Get the value of <target-instance-stanza-name> by running this command on the target instance:

kubectl get postgres <target-instance> -o jsonpath={.status.stanzaName}

For example:

kubectl get postgres target-postgres-example -o jsonpath={.status.stanzaName}

which will show an output similar to:

default-target-postgres-example-7d4e2f84-f521-43c2-b3c9-73c3fde3dc8e

(Optional) After the target instance is up and running, you can enable highAvailability mode if necessary. Verify that the target instance is running as expected:
```
kubectl wait postgres <name-of-target-instance> --for=jsonpath={.status.currentState}=Running --timeout=10m
```
```
postgres.sql.tanzu.vmware.com/postgres-sample condition met
```
Then enable high availability in the target yaml:
```
highAvailability:
  enabled: true
  readReplicas: 1
```
Apply the changes.
You can now reroute any application traffic from the source instance to the target instance.

Fail back to the primary site

Fail back to the primary site after the primary is back up, or after the maintenance is completed.

Make sure that there is no application traffic against the target instance.
Confirm that the source instance at the primary site is in continuous restore.

Run the following command:
```
kubectl get postgres <source-instance> -o jsonpath="{.spec.deploymentOptions.continuousRestoreTarget}"
```
The output should match the following:
```
true
```
Note: Any value other than true is invalid and the source instance will need to be updated to reflect the correct value.
Take an on-demand backup on the target instance. For details see Perform an On-Demand Backup.
Verify that WAL files shipped during the backup of the target instance have been restored on the source instance by checking the value of status.lastRestoreTime in the source instance. It should be equal to the last time a transaction was performed on the target instance.

Update the target instance yaml to the original configuration, which will revert the instance back to being a continuous restore target:

highAvailability:
  enabled: false
  readReplicas: 0
deploymentOptions:
  continuousRestoreTarget: true
  sourceStanzaName: <source-instance-stanza-name>

On the source instance at the primary site, update the field deploymentOptions.continuousRestoreTarget to false. This will restart the instance and bring the postgres server back up.

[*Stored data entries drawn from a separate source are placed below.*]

-- ==== Sys2Proof/Laws/Loops.lean ====
section
/-! SUPPORT. What the loops of VERIFY and GENSECRET do: one turn of each, and a run of turns that does not end it. -/

namespace Sys2Proof

open Machine

/-! ## What equal operands decide -/

theorem SameOperands.disc {s t : State} (h : SameOperands s t) : t.disc = s.disc := by
  unfold State.disc; rw [h.discrepancy]

theorem SameOperands.cand {s t : State} (h : SameOperands s t) : t.cand = s.cand := by
  unfold State.cand; rw [h.cand0, h.cand1]

theorem SameOperands.stepUsed {s t : State} (h : SameOperands s t) : t.stepUsed = s.stepUsed := by
  unfold State.stepUsed; rw [h.stepUsedLo, h.stepUsedHi]

theorem SameOperands.text {s t : State} (h : SameOperands s t) : t.text = s.text := by
  have hb : ∀ i, t.inByte i = s.inByte i := fun i => by unfold State.inByte; rw [h.inBuf, h.resets]
  unfold State.text
  rw [h.inLen]
  exact List.map_congr_left fun i _ => hb i

theorem SameOperands.overCap {s t : State} (h : SameOperands s t) : t.overCap = s.overCap := by
  unfold State.overCap; rw [h.inLen, h.params]

theorem SameOperands.decodedText {s t : State} (h : SameOperands s t) : t.decodedText = s.decodedText := by
  unfold State.decodedText; rw [h.text, h.params]

theorem SameRunning.windowStep {s t : State} (h : SameRunning s t) (i : Nat) :
    windowStep t.tBase t.disc i = windowStep s.tBase s.disc i := by
  rw [h.tBase, h.toSameOperands.disc]

theorem SameRunning.windowCode {s t : State} (h : SameRunning s t) (k : List Byte) (i : Nat) :
    windowCode t k i = windowCode s k i := by
  unfold Sys2Proof.windowCode; rw [h.windowStep, h.params]

/-- An HMAC-SHA1 core without a limit answers every number of requests. -/
theorem HmacAnswers.of_none {s : State} (h : s.hmacLeft = none) (n : Nat) : HmacAnswers s n := by
  intro k hk; rw [h] at hk; cases hk

/-- An RNG without a limit answers every number of requests. -/
theorem RngAnswers.of_none {s : State} (h : s.rngLeft = none) (n : Nat) : RngAnswers s n := by
  intro k hk; rw [h] at hk; cases hk

namespace Machine

/-! ## VERIFY -/

/-- VERIFY of a good candidate length and a secret that decodes runs the window from where it stands (R105 to R107). -/
theorem execVerify_runs {s : State} {k : List Byte} (hc : s.overCap = false) (h6 : s.candLen = 6)
    (hk : s.decodedText = some k) :
    execVerify s = .next (verifyLoop (s.windowSize - s.winStart) (s.startWindow k)) := by
  simp [execVerify, hc, h6, hk]

/-- The state after one digest of the window was answered. -/
def State.windowAnswered (s : State) : State := (s.sendHmac (windowStep s.tBase s.disc s.winI)).hmacAnswered

theorem windowAnswered_sameRunning (s : State) : SameRunning s s.windowAnswered :=
  (sendHmac_sameRunning s _).trans (hmacAnswered_sameRunning _)

theorem nextOffset_sameRunning (s : State) : SameRunning s s.nextOffset :=
  ⟨by constructor <;> rfl, rfl, rfl⟩

theorem startWindow_sameRunning (s : State) (k : List Byte) : SameRunning s (s.startWindow k) :=
  ⟨by constructor <;> rfl, rfl, rfl⟩

/-- One turn of the window: wait while the HMAC-SHA1 core is silent, else end at a match, else go on (R107, R108, R123). -/
theorem verifyLoop_succ (n : Nat) (s : State) :
    verifyLoop (n + 1) s =
      if s.hmacLeft = some 0 then s.sendHmac (windowStep s.tBase s.disc s.winI)
      else if ctEqual (windowCode s s.key s.winI) s.cand then s.windowAnswered.finish .none true 0
      else verifyLoop n s.windowAnswered.nextOffset := by
  rw [verifyLoop]
  have hc := (windowAnswered_sameRunning s).cand
  unfold State.windowAnswered at *
  rcases askHmac_cases s (windowStep s.tBase s.disc s.winI) with ⟨h, h'⟩ | ⟨h, h'⟩ <;> rw [h']
  · rw [if_pos h]
  · rw [if_neg h]
    dsimp only
    rw [hc]
    rfl

/-- The offsets that do not match are passed over, with one request each. -/
theorem verifyLoop_miss (n : Nat) (s : State) (m : Nat) (hh : s.hmacReq = none) (ha : HmacAnswers s n)
    (hw : ∀ i, i < n → ctEqual (windowCode s s.key (s.winI + i)) s.cand = false) :
    ∃ t, verifyLoop (n + m) s = verifyLoop m t ∧ SameRunning s t ∧ t.key = s.key ∧ t.winI = s.winI + n ∧
      t.hmacReq = none ∧ t.hmacLeft = s.hmacLeft.map (· - n) ∧
      t.hmacSent =
        ((List.range n).map fun i => HmacRequest.mk s.key (windowStep s.tBase s.disc (s.winI + i))).reverse
          ++ s.hmacSent := by
  induction n generalizing s with
  | zero => exact ⟨s, by simp, .refl s, rfl, rfl, hh, by simp, by simp⟩
  | succ n ih =>
    have hne : s.hmacLeft ≠ some 0 := by
      intro h; have := ha 0 h; omega
    have h0 : ctEqual (windowCode s s.key s.winI) s.cand = false := hw 0 (by omega)
    rw [Nat.add_right_comm, verifyLoop_succ, if_neg hne, h0]
    have hso := (windowAnswered_sameRunning s).trans (nextOffset_sameRunning _)
    have hk : s.windowAnswered.nextOffset.key = s.key := by simp [State.windowAnswered]
    have hi : s.windowAnswered.nextOffset.winI = s.winI + 1 := by simp [State.windowAnswered]
    have hl : s.windowAnswered.nextOffset.hmacLeft = s.hmacLeft.map (· - 1) := by simp [State.windowAnswered]
    have hs : s.windowAnswered.nextOffset.hmacSent = ⟨s.key, windowStep s.tBase s.disc s.winI⟩ :: s.hmacSent := by
      simp [State.windowAnswered, State.sendHmac, hh]
    obtain ⟨t, e, h1, h2, h3, h4, h5, h6⟩ := ih s.windowAnswered.nextOffset rfl
      (fun x hx => by
        rw [hl, Option.map_eq_some_iff] at hx
        obtain ⟨a, h, rfl⟩ := hx
        have := ha a h
        omega)
      (fun i hi' => by
        rw [hso.windowCode, hso.cand, hk, hi, Nat.add_assoc, Nat.add_comm 1 i]
        exact hw (i + 1) (by omega))
    refine ⟨t, e, hso.trans h1, by rw [h2, hk], by rw [h3, hi]; omega, h4, ?_, ?_⟩
    · rw [h5, hl, Option.map_map]
      congr 1
      funext x
      simp only [Function.comp_apply]
      omega
    · rw [h6, hs, List.range_succ_eq_map]
      simp only [hso.windowStep, hk, hi]
      simp [List.map_map, Function.comp_def, Nat.add_assoc, Nat.add_comm 1]

/-! ## GENSECRET -/

theorem startGen_sameRunning (s : State) : SameRunning s s.startGen :=
  ⟨by constructor <;> rfl, rfl, rfl⟩

theorem startGen_sameHmac (s : State) : SameHmac s s.startGen := by constructor <;> rfl

/-- GENSECRET of a legal length runs the loop from where it stands (R91, R94). -/
theorem execGensecret_runs {s : State} (h : s.genLenOk = true) :
    execGensecret s = .next (genLoop (s.genLen.toNat - s.genStart) s.startGen) := by
  simp [execGensecret, h]

/-- One turn of the loop: wait while the RNG is silent, else stop at UNAVAILABLE, else write the symbol and go on. -/
theorem genLoop_succ (n : Nat) (s : State) :
    genLoop (n + 1) s =
      if s.rngLeft = some 0 then s.sendRng
      else match s.rngNext with
        | .unavailable => s.sendRng.rngAnswered.raise .noSecureRandom
        | .byte b => genLoop n (s.sendRng.rngAnswered.putSymbol b) := by
  rw [genLoop]
  rcases askRng_cases s with ⟨h, h'⟩ | ⟨h, h'⟩ <;> rw [h']
  · rw [if_pos h]
  · rw [if_neg h]
    cases s.rngNext <;> rfl

/-- The loop writes only the bytes that are left. -/
theorem genLoop_outBuf (n : Nat) (s : State) (a : Nat) (h : a < s.genI ∨ s.genI + n ≤ a) :
    memGet (genLoop n s).outBuf a = memGet s.outBuf a := by
  induction n generalizing s with
  | zero => rfl
  | succ n ih =>
    rw [genLoop_succ]
    split
    · simp
    · cases s.rngNext with
      | unavailable => simp
      | byte b =>
        dsimp only
        rw [ih _ (by simp; omega)]
        simp
        exact memGet_memSet_of_ne _ _ (by omega)

/-- While the RNG answers with bytes the loop writes their symbols, with one request each (R92 to R94). -/
theorem genLoop_bytes (n : Nat) (s : State) (rnd : List Byte) (m : Nat) (hr : s.rngReq = false) (hl : rnd.length = n)
    (ha : RngAnswers s n) (hb : ∀ k (h : k < rnd.length), s.rngNth k = .byte rnd[k]) :
    ∃ t, genLoop (n + m) s = genLoop m t ∧ t.rngReq = false ∧ t.rngSent = s.rngSent + n ∧ t.genI = s.genI + n ∧
      t.outBuf = memSetFrom s.outBuf s.genI (rnd.map maskSymbol) ∧ (∀ k, t.rngNth k = s.rngNth (n + k)) ∧
      t.rngLeft = s.rngLeft.map (· - n) := by
  induction n generalizing s rnd with
  | zero =>
    obtain rfl := List.length_eq_zero_iff.1 hl
    exact ⟨s, by simp, hr, by simp, by simp, by simp [memSetFrom], by simp, by simp⟩
  | succ n ih =>
    cases rnd with
    | nil => simp at hl
    | cons x rnd =>
      have hne : s.rngLeft ≠ some 0 := by
        intro h; have := ha 0 h; omega
      have h0 := hb 0 (by simp)
      rw [rngNth_zero] at h0
      rw [Nat.add_right_comm, genLoop_succ, if_neg hne, h0]
      simp only [List.getElem_cons_zero]
      have hsend : s.sendRng = { s with rngReq := true, rngSent := s.rngSent + 1 } := by simp [State.sendRng, hr]
      have hleft : ((s.sendRng.rngAnswered).putSymbol x).rngLeft = s.rngLeft.map (· - 1) := by simp
      have hsh : ∀ k, ((s.sendRng.rngAnswered).putSymbol x).rngNth k = s.rngNth (k + 1) := fun k =>
        rngNth_shift _ _ (by simp) (by simp) k
      obtain ⟨t, e, h1, h2, h3, h4, h5, h6⟩ := ih ((s.sendRng.rngAnswered).putSymbol x) rnd rfl (by simpa using hl)
        (fun k hk => by
          rw [hleft, Option.map_eq_some_iff] at hk
          obtain ⟨a, h, rfl⟩ := hk
          have := ha a h
          omega)
        (fun k hk => by rw [hsh, hb _ (by simpa using hk)]; simp)
      refine ⟨t, e, h1, ?_, ?_, ?_, ?_, ?_⟩
      · rw [h2]; simp [hsend]; omega
      · rw [h3]; simp; omega
      · rw [h4]; simp [memSetFrom]
      · intro k; rw [h5, hsh]; congr 1; omega
      · rw [h6, hleft, Option.map_map]
        congr 1
        funext y
        simp only [Function.comp_apply]
        omega

end Machine

end Sys2Proof
end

Wait until the source instance is in a Running state by running this command:
```
kubectl wait postgres <source-instance> --for=jsonpath={.status.currentState}=Running --timeout=12m
```
An output similar to the following will be shown when instance is ready to accept read-write connections:
```
postgres.sql.tanzu.vmware.com/postgres-sample condition met
```
(Optional) After the instance is up and running, you can enable highAvailability mode if necessary. You can do this by updating the instance spec:
```
highAvailability:
  enabled: true
  readReplicas: 1
```
Apply the changes.
You can now reroute your application traffic back to the source instance.